I am speaking here of the mental and moral qualities distinctive to an individual (Oxford Dictionary) not the person in a novel, play, or film.

Qualities are an infinite variety and some matter more than others to us as individuals and to society. Reading “The Road to Character” the wonderful 2015 best seller book by David Brooks, I like the idea of the “eulogy” virtues versus the résumé ones. Character, David Brooks says, would be the sum of those eulogy virtues, Oxford would call them qualities.

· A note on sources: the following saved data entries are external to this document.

-- ==== Sys2Proof/Machine/AssayOps.lean ====
section
/-! DEFINITION. The Assay engine (chapter 15): binding indexes, searches and their batches, merges, epoch advances and
backfill. -/

namespace Sys2Proof.Machine

/-- Change the Assay engine, and one index. -/
def State.modAsy (s : State) (f : Assay → Assay) : State := { s with asy := f s.asy }
def State.index (s : State) (i : Nat) : Index := tget s.asy.indexes i
def State.modIndex (s : State) (i : Nat) (f : Index → Index) : State :=
  s.modAsy fun a => { a with indexes := tmod a.indexes i f }

/-- Header fields (Table 15.1). -/
def ihSketch (h : List Byte) : Nat := field h 5 1
def ihEager (h : List Byte) : Bool := bit (field h 6 1) 0
def ihShift (h : List Byte) : Nat := field h 7 1
def ihVeins (h : List Byte) : Nat := field h 8 4
def ihEntries (h : List Byte) : Nat := field h 0xC 4
def ihCapacity (h : List Byte) : Nat := field h 0x10 4
def ihTally (h : List Byte) : Nat := field h 0x14 2
def ihShard (h : List Byte) : Nat := field h 0x16 2
def ihHeads (h : List Byte) : Nat := field h 0x20 5
def ihTags (h : List Byte) : Nat := field h 0x28 5
def ihSketches (h : List Byte) : Nat := field h 0x30 5
def ihHeap (h : List Byte) : Nat := field h 0x38 5

/-- Bytes of a sketch, a vein head record and a heap record (R313, R314, R321). -/
def sketchBytes (h : List Byte) : Nat := 16 * 2 ^ ihSketch h
def headBytes (h : List Byte) : Nat := 32 + 32 * ihSketch h
def heapBytes (h : List Byte) : Nat := if ihSketch h = 2 then 96 else 64

/-- The distance from `a` to `b` modulo 2^32. -/
def dist32 (a b : Nat) : Nat := (((b : Int) - (a : Int)) % 4294967296).toNat

/-- A region lies in the claim-private range (Table 10.2). -/
def privateRange (va len : Nat) : Bool := decide (va + len ≤ commonBase)

/-- The header's fields lie within Table 15.1 and its regions in the claim-private range (R311, step 1). -/
def headerOk (va : Nat) (h : List Byte) : Bool :=
  let veins := ihVeins h
  let ents := ihEntries h
  let cap := ihCapacity h
  decide (field h 0 4 = 0x5A524158) && decide (field h 4 1 = 1) && decide (ihSketch h ≤ 2) && decide (field h 6 1 < 2)
    && decide (ihShift h ≤ 47) && decide (1 ≤ veins ∧ veins ≤ 65536) && decide (1 ≤ ents ∧ ents ≤ 268435456)
    && decide (16 ≤ cap ∧ cap ≤ 1048576) && decide (2 ^ Nat.log2 cap = cap) && allZero (bytesAt h 0x18 8)
    && decide (ihHeads h % 65536 = 0) && decide (ihTags h % 32 = 0) && decide (ihSketches h % 32 = 0) && decide (ihHeap h % 64 = 0)
    && allZero (bytesAt h 0x25 3) && allZero (bytesAt h 0x2D 3) && allZero (bytesAt h 0x35 3) && allZero (bytesAt h 0x3D 3)
    && allZero (bytesAt h 0x40 64) && decide (1 ≤ field h 0x80 4) && decide (field h 0x8C 4 < 4) && allZero (bytesAt h 0x98 8)
    && allZero (bytesAt h 0xA0 96) && decide (va % 256 = 0) && privateRange va 256
    && privateRange (ihHeads h) (veins * headBytes h) && privateRange (ihTags h) (16 * ents)
    && privateRange (ihSketches h) (sketchBytes h * ents) && privateRange (ihHeap h) (heapBytes h * cap)
    && decide (dist32 (field h 0x84 4) (field h 0x88 4) ≤ cap)

/-- A vein's record within the head array. -/
def veinHead (h heads : List Byte) (v : Nat) : List Byte := bytesAt heads (v * headBytes h) (headBytes h)
def vhBase (r : List Byte) : Nat := field r 0 4
def vhCapacity (r : List Byte) : Nat := field r 4 4
def vhCount (r : List Byte) : Nat := field r 8 4
def vhSketch (h r : List Byte) : List Byte := bytesAt r 0x10 (sketchBytes h)

/-- The veins' ranges ascend within the entries, no count passes its capacity, and reserved bytes are 0 (R11; R311, step 3;
Table 15.2). DEDUCED, log entry 114. -/
def veinsOk (h heads : List Byte) : Bool :=
  let rs := (List.range (ihVeins h)).map (veinHead h heads)
  (rs.foldl (fun (acc : Bool × Nat) r =>
    (acc.1 && decide (acc.2 ≤ vhBase r) && decide (vhCount r ≤ vhCapacity r) && decide (vhCapacity r ≤ 2 ^ 24)
      && decide (vhBase r + vhCapacity r ≤ ihEntries h) && allZero (bytesAt r 0xC 4) && allZero (r.drop (0x10 + sketchBytes h)),
    vhBase r + vhCapacity r)) (true, 0)).1

/-- Read an index's vein heads. -/
def readHeads (n : Nat) (h : List Byte) (s : State) : Run (List Byte) :=
  readClaim s n (ihHeads h) (ihVeins h * headBytes h)

/-- The pages that hold an index's vein heads. -/
def headPages (h : List Byte) : List Nat :=
  rangeFrom (ihHeads h / 65536) ((ihVeins h * headBytes h + 65535) / 65536)
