/-- Read send entries with the answers at hand and start them (R300); in ERR they are flushed (R303). -/
def runSq (c h : Nat) : List (HostResp × HostResp) → State → State
  | [], s =>
    let s1 := drainRecords c h (((findQp s c h).map fun q => q.records.length).getD 0) s
    startWaiting c h (((findQp s1 c h).map fun q => q.waiting.length).getD 0) s1
  | f :: fs, s0 =>
    let s1 := drainRecords c h (((findQp s0 c h).map fun q => q.records.length).getD 0) s0
    let s := startWaiting c h (((findQp s1 c h).map fun q => q.waiting.length).getD 0) s1
    match findQp s c h with
    | none => s
    | some q =>
      if q.sqRead = q.sqProduce ∨ !canIssue s (fnOf c) ∨ qpHeld s q then s
      else if q.st = .rts && !q.cqHold && !q.rnrWait && q.waiting.isEmpty then
        let r := readWqe s c (field q.ctx 0x28 8) q.sqRead f.1 f.2
        runSq c h fs (r.1.modQp c h fun q =>
          { q with sqRead := (q.sqRead + 1) % 2 ^ q.sqLog, waiting := [r.2] })
      else if q.st = .err then
        let r := readWqe s c (field q.ctx 0x28 8) q.sqRead f.1 f.2
        runSq c h fs (failWqe (r.1.modQp c h fun q => { q with sqRead := (q.sqRead + 1) % 2 ^ q.sqLog }) c h false 0x0423 r.2)
      else s

/-- Read receive entries with the answers at hand (R300). -/
def readRq (c h : Nat) : List HostResp → State → State
  | [], s => s
  | f :: fs, s =>
    match findQp s c h with
    | none => s
    | some q =>
      if q.rqRead = q.rqProduce ∨ !canIssue s (fnOf c) then s
      else
        let r := readWqe s c (field q.ctx 0x30 8) q.rqRead f .err
        let s1 := r.1.modQp c h fun q => { q with rqRead := (q.rqRead + 1) % 2 ^ q.rqLog }
        if q.st = .err then readRq c h fs (failWqe s1 c h true 0x0423 r.2)
        else readRq c h fs (s1.modQp c h fun q => { q with recvs := q.recvs ++ [r.2] })

/-- Writing sq_produce (R300). An index outside the ring is ignored. -/
def sqDoorbell (s : State) (c h v : Nat) (feeds : List (HostResp × HostResp)) : State :=
  match findQp s c h with
  | none => s
  | some q => if v < 2 ^ q.sqLog then runSq c h feeds (s.modQp c h fun q => { q with sqProduce := v }) else s

/-- Writing rq_produce (R300). -/
def rqDoorbell (s : State) (c h v : Nat) (feeds : List HostResp) : State :=
  match findQp s c h with
  | none => s
  | some q => if v < 2 ^ q.rqLog then readRq c h feeds (s.modQp c h fun q => { q with rqProduce := v }) else s

/-- Writing cq_consumed (R303). -/
def cqConsumed (s : State) (c h v : Nat) (feeds : List (HostResp × HostResp)) : State :=
  match findQp s c h with
  | none => s
  | some q => if v < 2 ^ q.cqLog then runSq c h feeds (s.modQp c h fun q => { q with cqConsumed := v }) else s

/-- a is at or after b in 24-bit sequence order. -/
def psnAtLeast (a b : Nat) : Bool := decide ((a + 2 ^ 24 - b % 2 ^ 24) % 2 ^ 24 < 2 ^ 23)

/-- Place a READ's answer in its local buffer (R301). -/
def placeRead (s : State) (c : Nat) (w : Wqe) (data : List Byte) : Run Unit :=
  if wHost w.bytes then
    if wLen w.bytes = 0 ∨ hostOk s (fnOf c) (wLocal w.bytes) (wLen w.bytes) then
      ((if wLen w.bytes = 0 then s else postHost s (fnOf c) (wLocal w.bytes) (bytesAt data 0 (wLen w.bytes))), .ok ())
    else (s, .error (0x0424, 0))
  else writeClaim s c (wLocal w.bytes % 2 ^ 40) (bytesAt data 0 (wLen w.bytes))

/-- Complete every entry whose packets the acknowledged sequence covers, oldest first; `reads` are the answers of the
READs among them. A READ into host memory waits while the function may not issue requests (R288). -/
def ackEntries (c h psn : Nat) : Nat → List (List Byte) → State → State
  | 0, _, s => s
  | n + 1, reads, s =>
    match findQp s c h with
    | none => s
    | some q =>
      match q.sent with
      | [] => s
      | w :: ws =>
        if !psnAtLeast psn (w.psn + w.packets - 1) then s
        else if wOp w.bytes = 5 ∧ wHost w.bytes ∧ wLen w.bytes ≠ 0 ∧ !canIssue s (fnOf c) then s
        else if wOp w.bytes = 5 then
          match reads with
          | [] => s
          | d :: ds =>
            match placeRead (s.modQp c h fun q => { q with sent := ws }) c w d with
            | (s1, .error e) => failEntry s1 c h false e.1 w
            | (s1, .ok _) => ackEntries c h psn n ds (completeWqe s1 c h w)
        else ackEntries c h psn n reads (completeWqe (s.modQp c h fun q => { q with sent := ws }) c h w)
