/-- A contained package fault (R352, R362), logged for die 6; during steps 1 to 5 of a redeal it ends in runtime FAILED
(R363). -/
def headFault (s : State) (f : HeadFault) (mac row word : Nat) : State :=
  let r := logDetection s (headLoc mac row word) 2 0 0 0xFF 0xF
  let s1 := r.1
  let det := eccDetail (headLoc mac row word) r.2
  if s.redeal.phase = .resolving then runtimeFailed s1 0x0409
  else
    match f with
    | .store shoe seq => (match findItem s1 shoe seq with
      | some i => failItem s1 shoe seq (openOutcome i 0x0409 det)
      | none => s1)
    | .subdeck lane => (match (tget s1.dl.lanes lane).subdeck with
      | some (shoe, seq, _) => (match findItem s1 shoe seq with
        | some i => failItem s1 shoe seq (openOutcome i 0x0409 det)
        | none => s1)
      | none => s1)
    | .dispatch mid => (match findMacro s1 mid with
      | some m => (match m.owner with
        | .item shoe seq l g => failAt s1 shoe seq l g 0x0409 det
        | .round c => failRound s1 c 0x0409 (0, 0, 0))
      | none => s1)
    | .tally n => poisonTally s1 n 0x0409
    | .ledgerCopy _ _ => s1
    | .ledgerBoth shoe seq => loseEntry s1 shoe seq

end Sys2Proof.Machine
end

The book attractively follows the life stories of character strong women and men who built their lives around strong beliefs and personal discipline of the highest order. In the end the résumé virtues only matter to the author of the résumé and disappear along the need to represent. What remains are eulogy virtues, those we hopefully remain famous for.

How, when our life education has fine tuned us into presenting the best version of our self to the world, can we focus instead on our life’s mission and those qualities that together aggregate into character, making it all possible?

Character is an underused word in our modern environment: it suggests a lifetime of hard work, overcoming hardships and forging ahead – all experiences we associate with world class athletes or extreme adventurers but not us common people. Can binge watching Netflix ever build character? Better give up on the concept and focus instead on our personal brand image (think instagram profiles)…

Time and again though, we seek true fulfilment and it is in that work that we discover the value of living diligently, with intent, true to our values, setting an example for all to see and take heart from. David Brooks puts it better than I could :

“ What a wise person teaches is the smallest part of what they give. The totality of their life, of the way they go about it in the smallest details, is what’s gets transmitted.”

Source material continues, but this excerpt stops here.